* **Material supplied**
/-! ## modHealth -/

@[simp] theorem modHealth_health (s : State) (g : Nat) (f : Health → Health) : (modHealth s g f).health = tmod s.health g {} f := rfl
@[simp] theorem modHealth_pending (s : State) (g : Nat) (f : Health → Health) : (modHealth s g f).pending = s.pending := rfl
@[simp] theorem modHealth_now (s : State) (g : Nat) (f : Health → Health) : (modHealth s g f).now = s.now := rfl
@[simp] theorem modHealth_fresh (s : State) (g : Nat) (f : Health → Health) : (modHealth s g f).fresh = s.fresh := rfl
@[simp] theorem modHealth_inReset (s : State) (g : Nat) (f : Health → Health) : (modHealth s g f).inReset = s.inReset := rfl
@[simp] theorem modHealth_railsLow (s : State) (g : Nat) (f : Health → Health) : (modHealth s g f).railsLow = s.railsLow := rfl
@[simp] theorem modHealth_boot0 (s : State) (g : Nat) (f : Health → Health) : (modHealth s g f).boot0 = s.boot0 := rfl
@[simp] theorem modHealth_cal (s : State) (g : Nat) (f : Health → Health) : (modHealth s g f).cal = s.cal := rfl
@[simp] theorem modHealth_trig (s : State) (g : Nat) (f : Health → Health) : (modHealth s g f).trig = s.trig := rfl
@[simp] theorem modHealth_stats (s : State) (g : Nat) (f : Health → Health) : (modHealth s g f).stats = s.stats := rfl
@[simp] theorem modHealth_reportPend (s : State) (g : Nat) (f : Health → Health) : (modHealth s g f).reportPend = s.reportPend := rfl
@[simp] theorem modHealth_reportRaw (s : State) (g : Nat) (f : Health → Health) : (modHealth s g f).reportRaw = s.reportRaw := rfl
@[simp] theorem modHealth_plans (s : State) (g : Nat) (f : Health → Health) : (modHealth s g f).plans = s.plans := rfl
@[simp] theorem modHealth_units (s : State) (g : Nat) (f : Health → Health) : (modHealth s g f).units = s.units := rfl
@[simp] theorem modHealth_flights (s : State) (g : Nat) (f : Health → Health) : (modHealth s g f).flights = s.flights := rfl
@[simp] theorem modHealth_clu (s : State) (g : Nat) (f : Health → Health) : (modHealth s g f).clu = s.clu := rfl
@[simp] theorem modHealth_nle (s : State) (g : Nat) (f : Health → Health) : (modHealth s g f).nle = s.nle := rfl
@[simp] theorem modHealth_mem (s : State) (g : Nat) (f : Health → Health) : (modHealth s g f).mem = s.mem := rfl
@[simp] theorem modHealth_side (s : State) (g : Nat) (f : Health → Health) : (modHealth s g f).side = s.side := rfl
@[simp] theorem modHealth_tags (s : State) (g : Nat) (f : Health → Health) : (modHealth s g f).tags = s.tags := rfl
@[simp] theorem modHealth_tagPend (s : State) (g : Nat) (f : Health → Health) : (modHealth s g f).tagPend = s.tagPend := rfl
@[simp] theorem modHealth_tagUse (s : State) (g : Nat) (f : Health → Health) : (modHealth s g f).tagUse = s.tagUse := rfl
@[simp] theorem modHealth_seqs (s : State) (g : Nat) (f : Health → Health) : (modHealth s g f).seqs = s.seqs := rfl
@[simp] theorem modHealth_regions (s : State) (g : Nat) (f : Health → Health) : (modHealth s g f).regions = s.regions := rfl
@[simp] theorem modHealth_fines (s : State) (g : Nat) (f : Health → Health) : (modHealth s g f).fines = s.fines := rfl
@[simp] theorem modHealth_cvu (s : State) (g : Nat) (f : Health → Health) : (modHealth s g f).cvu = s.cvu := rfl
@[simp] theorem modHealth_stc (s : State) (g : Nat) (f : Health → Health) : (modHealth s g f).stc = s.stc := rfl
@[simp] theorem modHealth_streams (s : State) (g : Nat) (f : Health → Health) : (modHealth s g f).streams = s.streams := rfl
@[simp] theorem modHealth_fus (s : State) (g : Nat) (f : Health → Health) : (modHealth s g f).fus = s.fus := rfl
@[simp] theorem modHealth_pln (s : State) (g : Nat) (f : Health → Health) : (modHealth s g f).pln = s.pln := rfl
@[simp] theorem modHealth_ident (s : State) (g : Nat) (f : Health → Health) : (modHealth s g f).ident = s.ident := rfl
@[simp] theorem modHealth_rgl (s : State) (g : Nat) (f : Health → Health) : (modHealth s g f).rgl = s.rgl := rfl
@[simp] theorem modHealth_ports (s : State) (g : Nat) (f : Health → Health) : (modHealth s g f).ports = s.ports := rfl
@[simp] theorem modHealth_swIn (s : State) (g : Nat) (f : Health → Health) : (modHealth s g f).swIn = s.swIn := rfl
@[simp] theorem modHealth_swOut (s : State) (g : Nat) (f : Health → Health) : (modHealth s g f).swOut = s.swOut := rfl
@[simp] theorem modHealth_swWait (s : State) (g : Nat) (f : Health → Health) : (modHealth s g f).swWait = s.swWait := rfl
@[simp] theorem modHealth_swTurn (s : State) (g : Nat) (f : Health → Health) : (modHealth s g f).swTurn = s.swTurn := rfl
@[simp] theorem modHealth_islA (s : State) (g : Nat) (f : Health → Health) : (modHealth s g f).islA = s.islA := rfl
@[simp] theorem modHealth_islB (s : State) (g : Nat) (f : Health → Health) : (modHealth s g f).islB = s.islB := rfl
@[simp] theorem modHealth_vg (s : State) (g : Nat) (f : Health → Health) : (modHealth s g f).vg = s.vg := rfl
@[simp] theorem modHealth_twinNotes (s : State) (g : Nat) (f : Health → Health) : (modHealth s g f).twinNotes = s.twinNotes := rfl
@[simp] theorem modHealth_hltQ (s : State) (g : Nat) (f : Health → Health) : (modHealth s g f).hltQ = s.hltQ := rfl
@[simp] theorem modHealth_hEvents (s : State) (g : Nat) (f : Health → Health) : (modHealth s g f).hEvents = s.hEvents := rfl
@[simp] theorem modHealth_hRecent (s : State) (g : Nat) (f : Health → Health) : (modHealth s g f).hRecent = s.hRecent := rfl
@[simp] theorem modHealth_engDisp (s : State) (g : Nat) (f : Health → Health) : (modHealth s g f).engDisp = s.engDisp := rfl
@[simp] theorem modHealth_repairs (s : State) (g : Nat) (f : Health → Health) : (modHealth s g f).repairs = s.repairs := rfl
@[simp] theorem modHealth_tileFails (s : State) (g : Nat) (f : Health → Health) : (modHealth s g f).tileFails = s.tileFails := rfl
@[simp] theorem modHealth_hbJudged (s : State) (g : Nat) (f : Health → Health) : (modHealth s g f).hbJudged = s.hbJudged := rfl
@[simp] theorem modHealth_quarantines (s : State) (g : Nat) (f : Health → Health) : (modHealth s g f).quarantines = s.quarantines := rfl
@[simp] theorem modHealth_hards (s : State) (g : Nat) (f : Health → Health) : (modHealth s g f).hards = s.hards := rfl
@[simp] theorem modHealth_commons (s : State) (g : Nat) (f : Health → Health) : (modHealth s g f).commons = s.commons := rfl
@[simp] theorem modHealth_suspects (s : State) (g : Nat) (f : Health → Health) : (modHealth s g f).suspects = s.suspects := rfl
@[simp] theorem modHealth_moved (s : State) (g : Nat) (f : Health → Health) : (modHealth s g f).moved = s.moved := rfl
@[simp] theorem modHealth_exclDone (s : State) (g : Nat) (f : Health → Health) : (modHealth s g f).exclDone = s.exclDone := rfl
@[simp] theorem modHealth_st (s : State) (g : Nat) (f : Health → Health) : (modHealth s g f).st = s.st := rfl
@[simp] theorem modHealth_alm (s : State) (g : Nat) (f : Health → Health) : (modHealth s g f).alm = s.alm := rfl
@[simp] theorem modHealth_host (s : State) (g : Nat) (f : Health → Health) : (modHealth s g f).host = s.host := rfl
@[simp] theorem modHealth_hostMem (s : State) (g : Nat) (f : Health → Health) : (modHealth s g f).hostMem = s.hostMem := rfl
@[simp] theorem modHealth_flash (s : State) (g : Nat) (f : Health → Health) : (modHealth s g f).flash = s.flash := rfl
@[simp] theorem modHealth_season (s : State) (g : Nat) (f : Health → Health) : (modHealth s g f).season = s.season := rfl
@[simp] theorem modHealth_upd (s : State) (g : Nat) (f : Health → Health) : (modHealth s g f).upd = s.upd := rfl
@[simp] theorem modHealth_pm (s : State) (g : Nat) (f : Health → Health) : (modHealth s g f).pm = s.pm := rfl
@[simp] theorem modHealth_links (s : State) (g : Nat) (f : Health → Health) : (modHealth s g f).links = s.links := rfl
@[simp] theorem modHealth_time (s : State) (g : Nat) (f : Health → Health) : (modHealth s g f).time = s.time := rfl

* **Your goal**
Could you restate, word for word, the lines above from the one with "s.twinNotes := rfl" to the one with "s.hltQ := rfl", both included?

* **Task output**
@[simp] theorem modHealth_twinNotes (s : State) (g : Nat) (f : Health → Health) : (modHealth s g f).twinNotes = s.twinNotes := rfl
@[simp] theorem modHealth_hltQ (s : State) (g : Nat) (f : Health → Health) : (modHealth s g f).hltQ = s.hltQ := rfl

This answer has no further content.